Again, since *A* multiplied by *B* makes *D,* and *B* multiplied by itself makes *E,* therefore the numbers *A* and *B* multiplied by *B* make the numbers *D* and *E* respectively.

Therefore *A* is to *B* as *D* is to *E.* But *A* is to *B* as *C* is to *D,* therefore *C* is to *D* as *D* is to *E.*

And, since *A* multiplied by *C* and *D* makes *F* and *G,* therefore *C* is to *D* as *F* is to *G.*

But *C* is to *D* as *A* is to *B,* therefore *A* is to *B* as *F* is to *G.*

Again, since *A* multiplied by *D* and *E* makes *G* and *H,* therefore *D* is to *E* as *G* is to *H.* But *D* is to *E* as *A* is to *B.* Therefore *A* is to *B* as *G* is to *H.*

And, since *A* and *B* multiplied by *E* make *H* and *K,* therefore *A* is to *B* as *H* is to *K.* But *A* is to *B* as *F* is to *G,* and as *G* is to *H.* Therefore *F* is to *G* as *G* is to *H,* and as *H* is to *K.*

Therefore *C, D,* and *E,* and *F, G, H,* and *K* are proportional in the ratio of *A* to *B.*

I say next that they are the least numbers that are so.

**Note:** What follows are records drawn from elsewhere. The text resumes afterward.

/-- PlacementCommands: a state and operands that meet the hypotheses of each clause. -/
theorem witness_PlacementCommands :
    (
    (let s : State := many; let c : Cmd := dat [(4, 0x1000), (8, 0x100000), (56, 0x1000)];
      (s.begins 0x50 c).any (fun (o, t) => decide (o.p 28 1 < 4) && decide (o.buf % 64 = 0) &&
      (t.nsAny o.handle).any (fun n => decide ((o.p 12 1 ≠ 0 ∨ (t.chainOf n (o.p 8 4)).all (fun c => c.lost.isNone &&
      !t.filling c) = true)) &&
      (viewOf t o n).any (fun v => (o.selects n v).any (fun (first, count) => decide (t.tooEarly v first count = false) &&
      decide (64 < count) && (o.layersOf n).any (fun (lay, layers) => true)))))) &&
    (let s : State := stored; let c : Cmd := dat [(4, 0x1000), (8, 0x100000), (16, 1), (20, 1), (32, 0xFFFFFFFF), (56, 0x1000)];
      (s.begins 0x50 c).any (fun (o, t) => decide (o.p 28 1 < 4) && decide (o.buf % 64 = 0) &&
      (t.nsAny o.handle).any (fun n => decide ((o.p 12 1 ≠ 0 ∨ (t.chainOf n (o.p 8 4)).all (fun c => c.lost.isNone &&
      !t.filling c) = true)) &&
      (viewOf t o n).any (fun v => (o.selects n v).any (fun (first, count) => decide (t.tooEarly v first count = false) &&
      decide (count ≤ 64) &&
      (o.layersOf n).any (fun (lay, layers) => (match (List.range count).foldl (fun a i => fetchBlock o n v first count lay layers a (first + i)) (.go 0 0 (t.setOp o.tag (fun o => { o with view := some v }))) with | .go b p u => true | _ => false))))))) &&
    (let s : State := stored; let c : Cmd := dat [(4, 0x1000), (8, 0x100000), (24, 0), (30, 0xFF), (56, 0x1000)];
      (s.begins 0x51 c).any (fun (o, t) => decide (o.work = .nothing) && decide (o.p 29 1 < 4) && decide (o.p 28 1 < 2) &&
      decide (bit (o.p 29 1) 0 = false) &&
      (t.nsAny o.handle).any (fun n => decide ((o.p 12 1 ≠ 0 ∨ (t.chainOf n (o.p 8 4)).all (fun c => c.lost.isNone &&
      !t.filling c) = true)) && decide (n.active = true) &&
      (viewOf t o n).any (fun v => (o.selects n v).any (fun (first, count) => decide (t.tooEarly v first count = false) &&
      decide (missingResult v.refs first count = none) && (o.layersOf n).any (fun (lay, layers) => true)))))) &&
    (let s : State := tiled; let c : Cmd := dat [(8, 0x1000), (20, 1), (29, 1), (30, 0xFF), (56, 0x1000)];
      (s.begins 0x51 c).any (fun (o, t) => decide (o.work = .nothing) && decide (o.p 29 1 < 4) &&
      decide (bit (o.p 29 1) 0 = true) && decide (o.handle = 0) && decide (o.p 28 1 = 0) && decide (o.p 12 1 = 0) &&
      decide (o.p 24 2 = 0) && (t.weightOf (o.p 8 4)).any (fun w => decide (o.p 16 4 + o.p 20 4 ≤ w.count) &&
      decide (t.mayPart (t.opFn o) w.partition = true) && decide (t.tilesEarly w (o.p 16 4) (o.p 20 4) = false)))) &&
    (let t : State := stored; let o : Op := op0 9 2 0x51 (pkt [(4, 0x1000), (8, 0x100000), (30, 0xFF), (36, 4096), (56, 0x1000)]);
      let x : Source2 := .kv ns0 view0 0 1; let layers : Nat := 2; let part : Nat := 0;
      decide (o.p 30 1 = 0xFF ∨ o.p 30 1 < 32) && decide (o.expert = true → o.p 31 1 < 16) && decide (o.p 40 4 = 0) &&
      decide (o.buf % 64 = 0) &&
      decide (outboundDenied (t.itemsOf o) (t.portFn o (t.portOf o (o.p 30 1))) o.buf ((layers - 1) * x.y + x.y) = false) &&
      (t.port (t.portOf o (o.p 30 1))).any (fun p => decide (p.linked = true) &&
      decide (1 ≤ layers * x.unitsPerLayer p.unitSize) &&
      (let s : State := (t.setOp o.tag (fun o => { o with work := .sent [] })).queueDeliver o x layers (t.portOf o (o.p 30 1)) ((t.setOp o.tag (fun o => { o with work := .sent [] })).queueOf o (t.portOf o (o.p 30 1)) part 1 (if o.expert then o.p 31 1 else 0)) p.unitSize;
      true))) &&
    (let s : State := stored; let c : Cmd := dat [(4, 0x1000), (8, 0x100000), (28, 1)];
      (s.begins 0x52 c).any (fun (o, t) => decide (1 ≤ o.p 28 1) && decide (o.p 28 1 ≤ 3) && decide (o.p 29 1 < 2) &&
      decide (o.expert = true → o.p 30 1 < 4 ∨ o.p 30 1 = 0xFF) && decide (t.boot.full = true) &&
      decide (o.p 28 1 = 2 → t.hasLease = true) && decide (o.p 28 1 = 3 → t.foot.sanitising = false) &&
      (t.nsAny o.handle).any (fun n => decide ((o.p 12 1 ≠ 0 ∨ (t.chainOf n (o.p 8 4)).all (fun c => c.lost.isNone &&
      !t.filling c) = true)) && decide (o.p 28 1 ≤ n.lowest) &&
      (viewOf t o n).any (fun v => (o.selects n v).any (fun (first, count) => true))))) &&
    (let s : State := cold; let c : Cmd := dat [(4, 0x1000), (8, 0x100000)];
      (s.begins 0x53 c).any (fun (o, t) => decide (o.p 28 1 ≤ 2) && decide (o.p 29 1 < 2) && decide (t.boot.full = true) &&
      decide (o.p 28 1 = 2 → t.hasLease = true) &&
      (t.nsAny o.handle).any (fun n => decide ((o.p 12 1 ≠ 0 ∨ (t.chainOf n (o.p 8 4)).all (fun c => c.lost.isNone &&
      !t.filling c) = true)) &&
      (viewOf t o n).any (fun v => (o.selects n v).any (fun (first, count) => (o.layersOf n).any (fun (lay, layers) => true)))))) &&
    (let s : State := dropping 2; let c : Cmd := dat [(4, 0x1000), (8, 0x100000)];
      (s.begins 0x54 c).any (fun (o, t) => (t.nsAny o.handle).any (fun n => decide ((o.p 12 1 ≠ 0 ∨ (t.chainOf n (o.p 8 4)).all (fun c => c.lost.isNone &&
      !t.filling c) = true)) && decide (n.dropClass = true) &&
      (viewOf t o n).any (fun v => (o.selects n v).any (fun (first, count) => decide (count ≤ 1024) &&
      decide (t.movedFirst o ((List.range count).filterMap (fun i => v.blockAt (first + i))) = false)))))) &&
    (let s : State := dropping 1025; let c : Cmd := dat [(4, 0x1000), (8, 0x100000)];
      (s.begins 0x54 c).any (fun (o, t) => (t.nsAny o.handle).any (fun n => decide ((o.p 12 1 ≠ 0 ∨ (t.chainOf n (o.p 8 4)).all (fun c => c.lost.isNone &&
      !t.filling c) = true)) && decide (n.dropClass = true) &&
      (viewOf t o n).any (fun v => (o.selects n v).any (fun (first, count) => decide (1024 < count)))))) &&
    (let s : State := stored; let c : Cmd := dat [(1, 128), (4, 0x1000), (8, 0x100000), (28, 3)];
      (s.begins 0x55 c).any (fun (o, t) => decide (o.expert = true) && decide (o.p 29 1 ≤ 3) && decide (o.p 28 1 = 3) &&
      (t.nsAny o.handle).any (fun n => decide ((o.p 12 1 ≠ 0 ∨ (t.chainOf n (o.p 8 4)).all (fun c => c.lost.isNone &&
      !t.filling c) = true)) &&
      (viewOf t o n).any (fun v => (o.selects n v).any (fun (first, count) => let ids : List Nat := (List.range count).filterMap (fun i => v.blockAt (first + i));
      true))))) &&
    (let s : State := stored; let c : Cmd := dat [(1, 128), (4, 0x1000), (8, 0x100000), (28, 1), (40, 1)];
      (s.begins 0x55 c).any (fun (o, t) => decide (o.expert = true) && decide (o.p 29 1 ≤ 3) && decide (o.p 28 1 < 3) &&
      decide (1 ≤ o.p 40 4) && decide (o.p 40 4 ≤ 3600000) &&
      (t.nsAny o.handle).any (fun n => decide ((o.p 12 1 ≠ 0 ∨ (t.chainOf n (o.p 8 4)).all (fun c => c.lost.isNone &&
      !t.filling c) = true)) &&
      (viewOf t o n).any (fun v => (o.selects n v).any (fun (first, count) => let ids : List Nat := (List.range count).filterMap (fun i => v.blockAt (first + i));
      decide ((t.unhint (fun h => h.kind != o.p 28 1) ids).tiers.hints.length < 65536) &&
      (let u : State := { t.unhint (fun h => h.kind != o.p 28 1) ids with tiers.hints := (t.unhint (fun h => h.kind != o.p 28 1) ids).tiers.hints ++ [⟨t.tiers.nextHint, o.p 28 1, ids, o.p 29 1, o.p 32 8, t.clock.now + o.p 40 4 * 1000000⟩], tiers.nextHint := t.tiers.nextHint + 1 };
      true)))))) &&
    (let s : State := stored; let c : Cmd := dat [(4, 0x1000), (8, 2), (56, 0x1000)];
      (s.begins 0x56 c).any (fun (o, t) => decide (o.p 8 1 = 2) &&
      (t.nsAny o.handle).any (fun n => decide (t.mayPart (t.opFn o) n.partition = true) &&
      (t.wrote o o.buf (t.nsStats n)).any (fun w => true)))) &&
    (let s : State := stored; let c : Cmd := dat [(8, 1)]; (s.begins 0x56 c).any (fun (o, t) => decide (o.handle = 0) &&
      decide (partValid (t.itemsOf o) (o.p 9 1) = true) && decide (t.mayPart (t.opFn o) (o.p 9 1) = true) &&
      decide (o.p 8 1 = 1))) &&
    (let s : State := stored; let c : Cmd := dat [(12, 64), (56, 0x1000)];
      (s.begins 0x56 c).any (fun (o, t) => decide (o.handle = 0) && decide (partValid (t.itemsOf o) (o.p 9 1) = true) &&
      decide (t.mayPart (t.opFn o) (o.p 9 1) = true) && decide (o.p 8 1 = 0) && ((List.range 17).any (fun k => decide (6 ≤ k) &&
      o.p 12 4 == 2 ^ k)) && decide (o.buf % 32 = 0)))
    ) = true := by
  decide +kernel
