/-- A measure (R107). `searchAfter` says the EDGE search is for a stamp later than the search time (R124);
`closedByStamp` says the previous gate's closing G stamp was found (R124); `rearmTick` is the elapsed tick
of the enqueue that rearmed it (R124); `lastStop` is the last sample's stop, while an A stamp earlier than it can
still arrive (R133; log 41); `noAutoArm` says a DISARM or CLEAR_FAULT made the measure IDLE (R121). -/
structure Measure where
  config : Option MeasureConfig
  st : MeasureState
  rearms : Rearms
  armingTime : Option TimeStamp
  openTime : Option TimeStamp
  closeTime : Option TimeStamp
  searchTime : Option TimeStamp
  searchAfter : Bool
  carriedOpening : Option TimeStamp
  closedByStamp : Bool
  rearmTick : Option Nat
  block : Block
  pendingA : Bool
  pendingB : Bool
  lossMark : Bool
  lastStop : Option TimeStamp
  finalA : FinalHorizon
  finalB : FinalHorizon
  finalG : FinalHorizon
  heldGroup : Option Group
  pendingFault : Option FaultKind
  heldReport : Option Group
  sequence : BitVec 16
  noAutoArm : Bool
deriving DecidableEq, Repr

/-- Peer states (R91). -/
inductive PeerState where
  | silent
  | present
  | absent
  | foreign
deriving DecidableEq, Repr

/-- A Peer Table entry (R91). -/
structure Peer where
  st : PeerState
  horizon : Option TimeStamp
  disc : Option (BitVec 16)
  missed : BitVec 4
deriving DecidableEq, Repr

/-- A STATUS record's fields (R196). -/
structure Status where
  cause : StartCause
  origin : AlignOrigin
  faultMask : BitVec 8
  disabledMask : BitVec 8
  activeMask : BitVec 8
  throttled : BitVec 4
  disabledTriggers : BitVec 4
  runningTriggers : BitVec 4
  collisions : BitVec 4
  discards : BitVec 8
  directiveDrops : BitVec 4
  triggerOverruns : BitVec 4
deriving DecidableEq, Repr

/-- A record as the station sends it (Formats). -/
inductive Record where
  | stamp (channel : Fin 4) (polarity : Polarity) (drops : BitVec 8) (time : TimeStamp)
  | directive (d : Directive)
  | head (g : Group)
  | data (measure : Fin 8) (index : BitVec 3) (value : BitVec 48)
  | status (x : Status)
deriving DecidableEq, Repr

/-- A frame as assembled: the header fields of R76 and the records. The record count is their number. -/
structure Frame where
  sender : Fin 16
  epoch : BitVec 16
  horizon : TimeStamp
  disc : BitVec 16
  signature : BitVec 24
  records : List Record
deriving DecidableEq, Repr

/-- The frame in flight, the ticks since the window start, and whether its last CRC bit has been read back
(R77, R81). -/
structure Sending where
  frame : Frame
  ticks : Nat
  ended : Bool
deriving DecidableEq, Repr

/-- A reception: ticks since the start tick s, the window that held s, how far into it s lay, and whether a
slip has cut that window since (R69, R83). -/
structure Reception where
  ticks : Nat
  window : Option Nat
  distance : Nat
  cut : Bool
deriving DecidableEq, Repr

Since *A* and *B* are the least of those which have the same ratio with them, and the least of those which have the same ratio are relatively prime, therefore *A* and *B* are relatively prime.

And the numbers *A* and *B* multiplied by themselves respectively make the numbers *C* and *E,* and multiplied by the numbers *C* and *E* respectively make the numbers *F* and *K,* therefore *C* and *E* and *F* and *K* are relatively prime respectively.

But, if there are as many numbers as we please in continued proportion, and the extremes of them are relatively prime, then they are the least of those which have the same ratio with them. Therefore *C, D,* and *E* and *F, G, H* and *K* are the least of those which have the same ratio with *A* and *B.*

Q.E.D.

From this it is clear that, if three numbers in continued proportion are the least of those which have the same ratio with them, then the extremes are squares, and, if four numbers, cubes.

For instance, the five numbers in a continued proportion in lowest terms with a ratio of 2:3 form the sequence
2^{4}, 2^{3}^{ . }3, 2^{2}^{ . }3^{2}, 2^{ . }3^{3}, and 3^{4}, that is, the sequence 16, 24, 36, 54, and 81.

The proof is not difficult. First, adjacent terms do have the correct ratio. Also, since *a* and *b* are relatively prime, proposition VII.27 implies that the end terms
*a*^{n-1} and *b*^{n-1} are relatively prime. The result then follows from the previous proposition VIII.1.